Nel nostro organismo per tutta la vita esiste un sistema complesso di reazioni cellulari che ci difende costantemente dalle aggressioni di agenti patogeni, virus, protozoi, batteri. È il nostro esercito che ci difende sempre, è il Sistema Immunitario.

Uno altro dei compiti che svolge è di rimuovere le cellule ed i tessuti danneggiati o morti ed i globuli rossi invecchiati, identificare ed eliminare le cellule anomale, come quelle tumorali (neoplastiche).

Nel suo insieme, il Sistema Immunitario rappresenta una complessa rete integrata, costituita da tre componenti essenziali che contribuiscono all’immunità:

1) gli organi

2) le cellule

3) i mediatori chimici

1) Gli organi sono localizzati in diverse parti del corpo e hanno una duplice funzione. Costituiscono la sede in cui i leucociti (globuli bianchi) si sviluppano e maturano, come, ad esempio, nel midollo osseo. La seconda funzione è rappresentata dalla sede in cui i linfociti (altra tipologia di globuli bianchi) possono incontrare ed interagire con l’agente aggressore per esempio nelle tonsille.

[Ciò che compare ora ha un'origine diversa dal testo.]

-- ==== Sys2Proof/Machine/Dispatch.lean ====
section
/-! DEFINITION. One arm for each command: a direct call of its meaning. -/

namespace Sys2Proof.Machine

open Sys2Proof
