/-- PMU.CMD and the world counters. LOAD and RELEASE start, SNAPW of a slot that holds counters, SNAPU of a unit that the part has, and another snapshot is ERR at once; a snapshot's tick lies 256 ns ahead, and there the slot's or the unit's
counters are latched, after which the command can end. At its end LOAD of a valid entry, readable and within the pool, gives the slot cleared counters and SEQ 0, of one that may not be read ERR; RELEASE takes them away. At a window boundary each MODE 3 counter takes its window's sum, the top-down
ones of a WIDE slot excepted, and the others stand. At a dump tick the record, its window closed first, goes to the world's ring and LOST restarts; where the ring's address does not translate it is counted in LOST and recorded (R413 to R423). -/
def Obligations.Counters : Prop :=
  ∀ (s : State) (src slot kind index b t0 j pa mt wid : Nat) (p : PmuWorld) (r : WorldRec) (rs : List (RegName × Nat)),
    slot < 4096 → kind < 4 → index < 1024 →
    let w := s.w
    let busy := Tab.find? s.dev.busy (regKey .PMU_CMD 0)
    let run (op : Nat) (t : State) : Prop := field t F.PMU_CMD_BUSY = 1 ∧
      Tab.find? t.dev.busy (regKey .PMU_CMD 0) = some (pmuBusy op (s.now + 256))
    let go (op : Nat) (may : Prop) (i : Instr) (P : State → Prop) : Prop :=
      (may → Acts s i fun t => run op t ∧ P t) ∧ (¬ may → Acts s i fun t => field t F.PMU_CMD_ERR = 1)
    let here (t : State) (P : PmuWorld → Prop) : Prop := ∃ y, Tab.find? t.dev.pmu slot = some y ∧ P y
    let ofSlot : Prop := field s F.PMU_CMD_SLOT = slot
    let fin := Instr.commandComplete .PMU_CMD 0
    let a := w.base F.PMU_WBASE_BASE + slot * 256
    let b1 (o : Nat) : Nat := w.le (a + o) 1
    let good : Prop := (b1 0 = 1 ∨ b1 0 = 2) ∧ (b1 1 = 0 ∨ (4 ≤ b1 1 ∧ b1 1 ≤ 20)) ∧ b1 2 ≤ 20 ∧ 4 ≤ b1 3 ∧ b1 3 ≤ 16 ∧
      w.pmuUsed slot + pmuSize (b1 0) ≤ w.xm 16384 8192
    let latched (t : State) : Prop := field t F.PMU_SNAPTS_T = t0 % 2 ^ 64 ∧ Tab.find? t.dev.busy (regKey .PMU_CMD 0) = some (pmuBusy 15 t0)
    let win : Prop := bits (BitVec.ofNat 64 (p.sels.getD j 0)) 62 61 = 3 ∧ ¬ (p.alloc = 2 ∧ j < 4)
    let tick := s.now - s.now % (2 ^ p.dumpk * 1000)
    let seq := (p.seq + 1) % 2 ^ 64
    let q := if tick % (2 ^ p.wink * 1000) = 0 then p.closeWindow tick else p
    let va := p.ringva + seq % 2 ^ p.ringlog * (if p.alloc = 2 then 256 else 64)
    let dumps : Prop := Tab.find? s.dev.pmu slot = some p ∧ w.worldAt slot = some (wid, r) ∧ p.dumpk ≠ 0 ∧ nbit r.flags 0 = true ∧
      (r.state = 1 ∨ r.state = 2) ∧ s.now % (2 ^ p.dumpk * 1000) ≤ 1
    (Reaches s src .PMU_CMD 0 →
      go 1 True (.pmuLoad src slot) (fun t => field t F.PMU_CMD_SLOT = slot) ∧ go 2 True (.pmuRelease src slot) (fun t => field t F.PMU_CMD_SLOT = slot) ∧
      go 3 (Tab.has s.dev.pmu slot = true) (.snapw src slot) (fun t => field t F.PMU_CMD_SLOT = slot) ∧
      go 4 ((w.snapRegs kind index).isSome = true) (.snapu src kind index) (fun t => field t F.PMU_CMD_KIND = kind ∧ field t F.PMU_CMD_INDEX = index)) ∧
    (busy = some (pmuBusy 3 t0) → ofSlot → Tab.find? s.dev.pmu slot = some p → t0 ≤ s.now → Acts s .pmuSnapLatch fun t =>
      latched t ∧ ∀ i < 16, field t F.PMU_SNAPV_COUNT i = p.cnt.getD i 0 % 2 ^ 48) ∧
    (busy = some (pmuBusy 4 t0) → w.snapRegs (field s F.PMU_CMD_KIND) (field s F.PMU_CMD_INDEX) = some rs → t0 ≤ s.now → Acts s .pmuSnapLatch fun t =>
      latched t ∧ ∀ i < 16, field t F.PMU_SNAPV_COUNT i = (rs.map fun x => bits (w.reg x.1 x.2) 47 0).getD i 0) ∧
    (busy = some b → b % 16 = 2 ∨ b % 16 = 15 → ofSlot → Acts s fin fun t =>
      field t F.PMU_CMD_BUSY = 0 ∧ (b % 16 = 2 → Tab.find? t.dev.pmu slot = none)) ∧
    (busy = some b → b % 16 = 1 → ofSlot →
      (w.rangeOk dumpWho .rd a 256 = true → good → Does s fin fun t => field t F.PMU_CMD_BUSY = 0 ∧ here t fun y =>
        y.alloc = b1 0 ∧ y.dumpk = b1 1 ∧ y.wink = b1 2 ∧ y.ringlog = b1 3 ∧ y.seq = 0 ∧ y.cnt = List.replicate (pmuSize (b1 0)) 0) ∧
      (w.rangeOk dumpWho .rd a 256 = false → Acts s fin fun t => field t F.PMU_CMD_BUSY = 0 ∧ field t F.PMU_CMD_ERR = 1)) ∧
    (Tab.find? s.dev.pmu slot = some p → s.now % (2 ^ p.wink * 1000) ≤ 1 → p.winAt ≠ s.now - s.now % (2 ^ p.wink * 1000) → j < p.cnt.length →
      j < p.win.length → Acts s (.pmuWindowBoundary slot) fun t => here t fun y =>
        (win → y.cnt.getD j 0 = p.win.getD j 0 % 2 ^ 48 ∧ y.win.getD j 0 = 0) ∧ (¬ win → y.cnt.getD j 0 = p.cnt.getD j 0)) ∧
    (dumps →
      (w.xlate wid va .wr = .ok (pa, mt) → w.rangeOk { world := wid, src := source 22 0, dma := true } .wr pa
          (q.record seq tick wid).length = true → Does s (.pmuDumpTick slot) fun t =>
        here t (fun y => y.seq = seq ∧ y.lost = 0) ∧ t.w.le pa 8 = seq ∧ t.w.le (pa + 8) 8 = tick % 2 ^ 64 ∧ t.w.le (pa + 0x10) 2 = wid % 2 ^ 16 ∧
        ∀ k < q.cnt.length, t.w.le (pa + 0x20 + 8 * k) 8 = (q.cnt.getD k 0 + b2n (q.wrapped.getD k false) * 2 ^ 63) % 2 ^ 64) ∧
      (∀ f, w.xlate wid va .wr = .error f → Acts s (.pmuDumpTick slot) fun t => here t (fun y => y.seq = seq ∧ y.lost = min 255 (p.lost + 1)) ∧
        (w.cur ≠ mRESET → Latched t 0x3C)))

2) Le cellule del sistema immunitario presenti nel sangue sono dette globuli bianchi o leucociti, ce ne sono di diverse sottopopolazioni (eosinofili, basofili/mastociti, neutrofili, monociti/macrofagi, linfociti/plasmacellule e cellule dendritiche), immaginiamole come diverse sezioni di un esercito. I primi battaglioni che agiscono sempre in modo aspecifico, poi le azioni di questo esercito divengono sempre più specializzate in base al tipo di aggressione che si trovano a fronteggiare.

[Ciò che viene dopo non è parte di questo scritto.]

-- ==== Sys2Proof/Tests/Slice0.lean ====
section
/-! SUPPORT. The model's own tests (ill-formed terms refused, table words read, values of the spec's rules) and, for each statement with hypotheses, a
witness: concrete states and operands that meet the hypotheses of its clauses. -/

namespace Sys2Proof.Tests

set_option Elab.async false

open Sys2Proof Sys2Proof.Machine Sys2Proof.Safety

set_option maxRecDepth 100000

/-! ### Small states -/

/-- The start of a core's TCM window. -/
def pc0 : Nat := 0xFFFFFFFE0000

/-- An INT word. -/
def iw (n : Int) : TWord := ⟨tINT, BitVec.ofInt 64 n⟩

/-- A handle. -/
def hnd (i o : Nat) : TWord := ⟨tHND, BitVec.ofNat 64 (i * 2 ^ 40 + o)⟩

/-- Write register fields: (field, element, value). -/
def regs (l : List (Fld × Nat × Nat)) (s : State) : State :=
  { s with dev := (l.foldl (fun (w : W) (x : Fld × Nat × Nat) => w.set x.1 x.2.2 x.2.1) s.w).dev }

/-- Change the device. -/
def dev (f : Dev → Dev) (s : State) : State := { s with dev := f s.dev }

/-- Change the working state. -/
def wk (f : W → W) (s : State) : State := { s with dev := (f s.w).dev }

/-- Bytes of memory in canonical form. -/
def cellsAt (a : Nat) (bs : List Byte) : List Host.Cell := (bs.mapIdx fun i b => ((a + i, b) : Host.Cell)).filter fun x => x.2 ≠ 0

/-- Memory with these cells. -/
def cells (l : List Host.Cell) (s : State) : State := { s with mem := { s.mem with cells := l } }

/-- Operations in progress. -/
def busy (l : Tab Nat) : State → State := dev fun d => { d with busy := l }

/-- A base field that holds an address. -/
def base (f : Fld) (a : Nat) : State → State := regs [(f, 0, a / 2 ^ f.lo)]

/-- The mode's state. -/
def modeSt (f : ModeSt → ModeSt) : State → State := dev fun d => { d with mode := f d.mode }

/-- The device in mode `m`, memory unit 0 behind the first addresses. -/
def on (m : Nat) : State :=
  regs [(F.MEMH_CFG_UNITS, 0, 1), (F.MEMH_CFG_UNITGIB, 0, 24), (F.MEMH_CFG_MAP, 0, 1), (F.SYS_MODE_CUR, 0, m)] State.reset

/-- The Cirque's port. -/
def src : Nat := source 2 0

/-- Cornice core 0 and Floe core 0. -/
def c0 : CoreId := .crn 0

/-- Floe core 0. -/
def f0 : CoreId := .flo 0

/-- Cornice core 0 at the start of its TCM, whose first word is CODE. -/
def coreSt (f : Core → Core) (mt : Tab Tag := []) (m : List Host.Cell := []) : State :=
  let s := on 3
  { s with
    mem := { cells := m, tags := Tab.put mt (tcmAddr 0 0 / 8) tCODE }
    dev := { s.dev with cores := [(0, f { active := true, pc := BitVec.ofNat 64 pc0 })] } }

/-- Floe core 0 in kernel 1 at 0x100, whose table entry stands at 0x80. -/
def floSt (f : Core → Core) (mt : Tab Tag := []) (m : List Host.Cell := []) : State :=
  let s := on 3
  { s with
    mem := { cells := cellsAt 0x80 (leBytes 8 0x100 ++ leBytes 4 0x100) ++ m, tags := Tab.put mt (0x100 / 8) tCODE }
    dev := { s.dev with
      cores := [(1000, f { active := true, pc := 0x100 })]
      flo := { s.dev.flo with
        next := 1
        segs := [(0, { ref := ⟨1, 0⟩, chid := 4, att := 0, word := 2 ^ 52, world := 0, prio := 0, param := 0, inChain := [7], inLen := 4096
                       outChain := [8], core := some 0 })] } } }

/-- A state with instruction `i` at address `a`. -/
def code (a : Nat) (i : Instr) (s : State) : State :=
  match encodeTsh i with
  | none => s
  | some v => { s with mem := { s.mem with
      cells := (leBytes (if isLong i then 8 else 4) v).zipIdx.foldl (fun m b => Tab.putD 0 m (a + b.2) b.1) s.mem.cells } }

/-- The instruction stands where core 0 of its kind fetches it. -/
def at_ (i : Instr) (c : CoreId) (s : State) : State := code (match c with | .crn _ => tcmAddr 0 0 | .flo _ => 0x100) i s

3) Le sostanze chimiche che coordinano ed eseguono le risposte immunitarie, tramite queste molecole, le cellule del sistema immunitario sono in grado di interagire, tale interazione è permessa da specifici recettori e dalla secrezione di sostanze, genericamente note come citochine, che fungono da segnali regolatori.

Il funzionamento del sistema da defcon 1 a defcon 3

L’importantissima attività protettiva del sistema immunitario viene esercitata attraverso una triplice linea difensiva che garantisce l’immunità, ovvero la capacità di difendersi dalle aggressioni di virus, batteri ed altre entità patogene, per contrastare danni o malattie.

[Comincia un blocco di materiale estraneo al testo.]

-- ==== Sys2Proof/Machine/Routine.lean ====
section
/-! DEFINITION. The software routine of rule R110 under an interruption (R207). Nothing can hold the block (R184), so no step
of the machine does this; it says what a hold would do (log 24). -/

namespace Sys2Proof.Machine

/-- `n` cycles of a busy state in which only the counter and the recorder move: a wait of the sequencer, or the routine of
rule R110 held for `n` cycles (R207). -/
def State.holdFor (s : State) (n : Nat) : State :=
  { s with cc := s.cc + BitVec.ofNat 32 n, obs.wave := pushSegment s.lineLevel n s.obs.wave }

/-- The routine drives the line high in this cycle and records this cycle as the start of the cell (R110). -/
def State.routineRise (s : State) : State :=
  { s with gpio := Lines.drive s.gpio s.blk.pinL true, blk.startTime := s.cc, blk.phase := .high }

/-- The wait for the end of a cell is over in this cycle: the next bit, the next byte, or the end of the routine (R110). -/
def State.routineNextCell (s : State) : State :=
  if s.lastBit then
    if s.lastByte then { s with blk.phase := .idle }
    else
      State.routineRise
        { s with
          blk.pix := s.mem.read s.nextByteAddr
          blk.byteIdx := s.blk.byteIdx + 1
          blk.bitIdx := 7
          obs.reads := s.nextByteAddr :: s.obs.reads }
  else State.routineRise { s with blk.bitIdx := s.blk.bitIdx - 1 }

/-- The low wait ends in this cycle when `period` cycles have elapsed (R110). -/
def State.endLowWait (s : State) : State :=
  if s.blk.period.toNat ≤ s.elapsed.toNat then s.routineNextCell else s

/-- The high wait ends in this cycle when `thr` cycles have elapsed (R110): the line goes low, and the low wait begins, which is
over at once when it was overrun as well. -/
def State.endHighWait (s : State) : State :=
  if s.thr.toNat ≤ s.elapsed.toNat then State.endLowWait { s.dropLine with blk.phase := .low } else s

/-- The waits that are over in this cycle end in it: "a wait that was overrun ends at once on resumption" (R207). -/
def State.settle (s : State) : State :=
  match s.blk.phase with
  | .idle => s
  | .high => s.endHighWait
  | .low => s.endLowWait

/-- The routine, held for `d` cycles and then resumed (R207). -/
def State.heldThenResumed (s : State) (d : Nat) : State := (s.holdFor d).settle

end Sys2Proof.Machine
end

  1. Barriere Meccaniche e Chimiche
  2. Immunità Innata o Aspecifica
  3. Immunità Acquisita o Specifica

Il primo meccanismo di difesa dell’organismo è rappresentato dalle BARRIERE MECCANICO-CHIMICHE, come cute, sudore, microrganismi intestinali, microrganismi commensali. Questi hanno lo scopo di impedire la penetrazione degli agenti patogeni nell’organismo.

RISPOSTA INNATA (ASPECIFICA) meccanismo di difesa generale, presente sin dalla nascita, che agisce rapidamente ed indiscriminatamente, contro qualsiasi agente esterno. Le cellule che intervengono in questa fase, sono corpi di primo intervento e sono (Macrofagi, Granulociti, Eosinofili, Linfociti Natural Killers).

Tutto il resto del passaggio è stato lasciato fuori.